#### Record set:
• • • • • • •

-- ==== Sys2Proof/Machine/Select.lean ====
section
/-! DEFINITION. Which groups of a unit issue in a cycle (05 R114 to R118), and a CANCEL that falls due (05 R135, R136). -/

namespace Sys2Proof.Machine

/-- A gang whose workgroup is resident. -/
def State.here? (s : State) (gid : Nat) : Option (Gang × Wg) :=
  match s.gangs.find? gid with
  | none => none
  | some g => match s.wgs.find? g.wg with
    | some w => if w.status = .resident then some (g, w) else none
    | none => none

/-! ### The groups of a unit (05 R115 to R117) -/

/-- A pending prefix lets only the group that executed the ORD issue (05 R116). -/
def Gang.ordAllows (g : Gang) (grp : LaneMask) : Bool :=
  match g.ord with
  | some o => grp.getLsbD o.lane
  | none => true

/-- Order of lists of numbers: the first difference decides. -/
def lexLt : List Nat → List Nat → Bool
  | [], [] => false
  | [], _ => true
  | _, [] => false
  | a :: as, b :: bs => decide (a < b) || (a = b && lexLt as bs)
def insertLex {α : Type} (key : α → List Nat) (x : α) : List α → List α
  | [] => [x]
  | y :: ys => if lexLt (key x) (key y) then x :: y :: ys else y :: insertLex key x ys
def sortLex {α : Type} (key : α → List Nat) (xs : List α) : List α := xs.foldl (fun a x => insertLex key x a) []

/-- An eligible group of a unit: its address, its lanes, its age (05 R115, R117). -/
structure Grp where
  pc : PCAddr
  lanes : LaneMask
  age : Nat
  deriving DecidableEq, Repr

def agedAt : Nat := 32
/-- The eligible groups of a unit, in the order in which they are considered: aged ones first, oldest first, then the most
populous, then the lower address. A group of lanes that have met at one address is as old as its oldest lane (log 71). -/
def Gang.groups (g : Gang) (unit : Nat) : List Grp :=
  let e := (lanesOf g.eligible).filter fun l => g.unit l = unit
  let gs : List Grp := ((e.map g.pcOf).eraseDups).map fun pc =>
    let ls := e.filter fun l => g.pcOf l = pc
    { pc := pc, lanes := maskWhere ls.contains, age := ls.foldl (fun m l => max m (g.age.getD l 0)) 0 }
  sortLex (fun x => [if agedAt ≤ x.age then 0 else 1, if agedAt ≤ x.age then 2 ^ 40 - x.age else 0, 32 - laneCount x.lanes,
    x.pc.toNat]) (gs.filter fun x => g.ordAllows x.lanes)

/-- A ready unit of a core partition. -/
structure Ready where
  gang : Nat
  unit : Nat
  key : List Nat
  grps : List Grp
  deriving DecidableEq, Repr

/-- The rank of a unit (05 R114). -/
def unitKey (g : Gang) (w : Wg) (unit : Nat) (grps : List Grp) : List Nat :=
  let a := grps.foldl (fun m x => max m x.age) 0
  let aged := decide (agedAt ≤ a)
  [if aged then 0 else 1, if aged then 2 ^ 40 - a else 0, if 32 ≤ g.unitAge.getD unit 0 then 0 else 1, 3 - w.cls,
   w.seq, g.slotOf unit]
/-- Words that issue alone (05 R116). -/
def aloneWord : Instr → Bool
  | .swrite _ => true
  | .eret _ => true
  | .syscall _ => true
  | .yield _ => true
  | .trap _ => true
  | .brk _ => true
  | .ord _ => true
  | .fence _ => true
  | _ => false
/-- A special-function operation, or a VPAIR that holds one. -/
def sfuWord : Instr → Bool
  | .rcp _ => true
  | .rsq _ => true
  | .sqrt _ => true
  | .exp2 _ => true
  | .log2 _ => true
  | .sin _ => true
  | .cos _ => true
  | .tanh _ => true
  | .fdiv _ => true
  | .vpair w => 0x40 ≤ w.x.cop.toNat || 0x40 ≤ w.y.cop.toNat
  | _ => false
/-- The class of a word of which a cycle takes one at most: XLANE, MEM, MMA, MACRO, SYNC or ENG. -/
def singleClass (i : Instr) : Option Nat :=
  match encode i with
  | some (w :: _) => if [4, 5, 7, 8, 9, 10].contains (clsOf w).toNat then some (clsOf w).toNat else none
  | _ => none
/-- Two words may issue in one cycle. -/
def mayPair (a b : Instr) : Bool :=
  !aloneWord a && !aloneWord b && !(sfuWord a && sfuWord b)
    && !((singleClass a).isSome && singleClass a = singleClass b)
/-- The instruction that a gang would fetch at an address, where it is one. -/
def State.peekWord (s : State) (gid : Nat) (pc : PCAddr) : Option Instr :=
  match s.here? gid with
  | none => none
  | some (g, w) =>
    match s.codeLine w g.codemap pc with
    | .ok line => (match line.decodeAt (wordIdx pc) with | .ok (i, _) => some i | .error _ => none)
    | _ => none
/-- The addresses of the groups that issue, ascending: the first, and the second where no limit keeps it back. -/
def State.chosenPcs (s : State) (r : Ready) : List PCAddr :=
  match r.grps with
  | [] => []
  | [a] => [a.pc]
  | a :: b :: _ =>
    let ok := (match s.gangs.find? r.gang with | some g => g.ord.isNone | none => false)
      && match s.peekWord r.gang a.pc, s.peekWord r.gang b.pc with
        | some x, some y => mayPair x y
        | some x, none => !aloneWord x
        | none, some y => !aloneWord y
        | none, none => true
    if !ok then [a.pc] else if a.pc.toNat < b.pc.toNat then [a.pc, b.pc] else [b.pc, a.pc]
/-! ### A CANCEL that falls due (05 R135, R136) -/

/-- A gang takes CANCEL at its issue boundary: its places in monitors and its feed-queue indices are given up (05 R135,
14 R286, 17 R353). -/
def State.takeCancel (s : State) (gid : Nat) (g : Gang) (tenant : Nat) (grp : LaneMask) (pc : PCAddr) (level : Nat) : State :=
  let s1 := ((s.giveUpIndices g tenant).updGang gid fun g => { g.dropSleepers with cancel := none }).updWg g.wg fun w =>
    { w with cancelled := true }
  s1.takeTrap gid grp Cause.cancel (pcImage pc) (BitVec.ofNat 64 level)

/-- The group of a gang that would have issued next: of the unit that ranks first, the first of the words that a cycle issues
(05 R114, R115). -/
def State.nextGroup (s : State) (gid : Nat) (g : Gang) (w : Wg) : Option Grp :=
  let us := ((0 :: g.slots.keys).eraseDups).filterMap fun u =>
    let gs := g.groups u
    if gs.isEmpty then none else some { gang := gid, unit := u, key := unitKey g w u gs, grps := gs : Ready }
  (sortLex Ready.key us).head?.bind fun r => (s.chosenPcs r).head?.bind fun pc => r.grps.find? fun x => x.pc = pc
/-- A CANCEL that is due together with a pre-emption is taken first, by the group that would have issued next (05 R136). -/
def State.cancelFirst (s : State) (gid : Nat) : State :=
  match s.gangs.find? gid with
  | none => s
  | some g =>
    match s.wgs.find? g.wg, g.cancel with
    | some w, some level =>
      if g.parked || g.handler || g.trapbase.getLsbD 0 then s
      else match s.nextGroup gid g w with
        | some x => s.takeCancel gid g w.tenant x.lanes x.pc level
        | none => s
    | _, _ => s

end Sys2Proof.Machine
end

• • • • • • •

#### What to work on:
Please output exactly the lines between the one holding "let a := grps.foldl" and the one holding "SYNC or ENG. -/" in the records above, inclusive, and nothing more.

#### Written reply:
  let a := grps.foldl (fun m x => max m x.age) 0
  let aged := decide (agedAt ≤ a)
  [if aged then 0 else 1, if aged then 2 ^ 40 - a else 0, if 32 ≤ g.unitAge.getD unit 0 then 0 else 1, 3 - w.cls,
   w.seq, g.slotOf unit]
/-- Words that issue alone (05 R116). -/
def aloneWord : Instr → Bool
  | .swrite _ => true
  | .eret _ => true
  | .syscall _ => true
  | .yield _ => true
  | .trap _ => true
  | .brk _ => true
  | .ord _ => true
  | .fence _ => true
  | _ => false
/-- A special-function operation, or a VPAIR that holds one. -/
def sfuWord : Instr → Bool
  | .rcp _ => true
  | .rsq _ => true
  | .sqrt _ => true
  | .exp2 _ => true
  | .log2 _ => true
  | .sin _ => true
  | .cos _ => true
  | .tanh _ => true
  | .fdiv _ => true
  | .vpair w => 0x40 ≤ w.x.cop.toNat || 0x40 ≤ w.y.cop.toNat
  | _ => false
/-- The class of a word of which a cycle takes one at most: XLANE, MEM, MMA, MACRO, SYNC or ENG. -/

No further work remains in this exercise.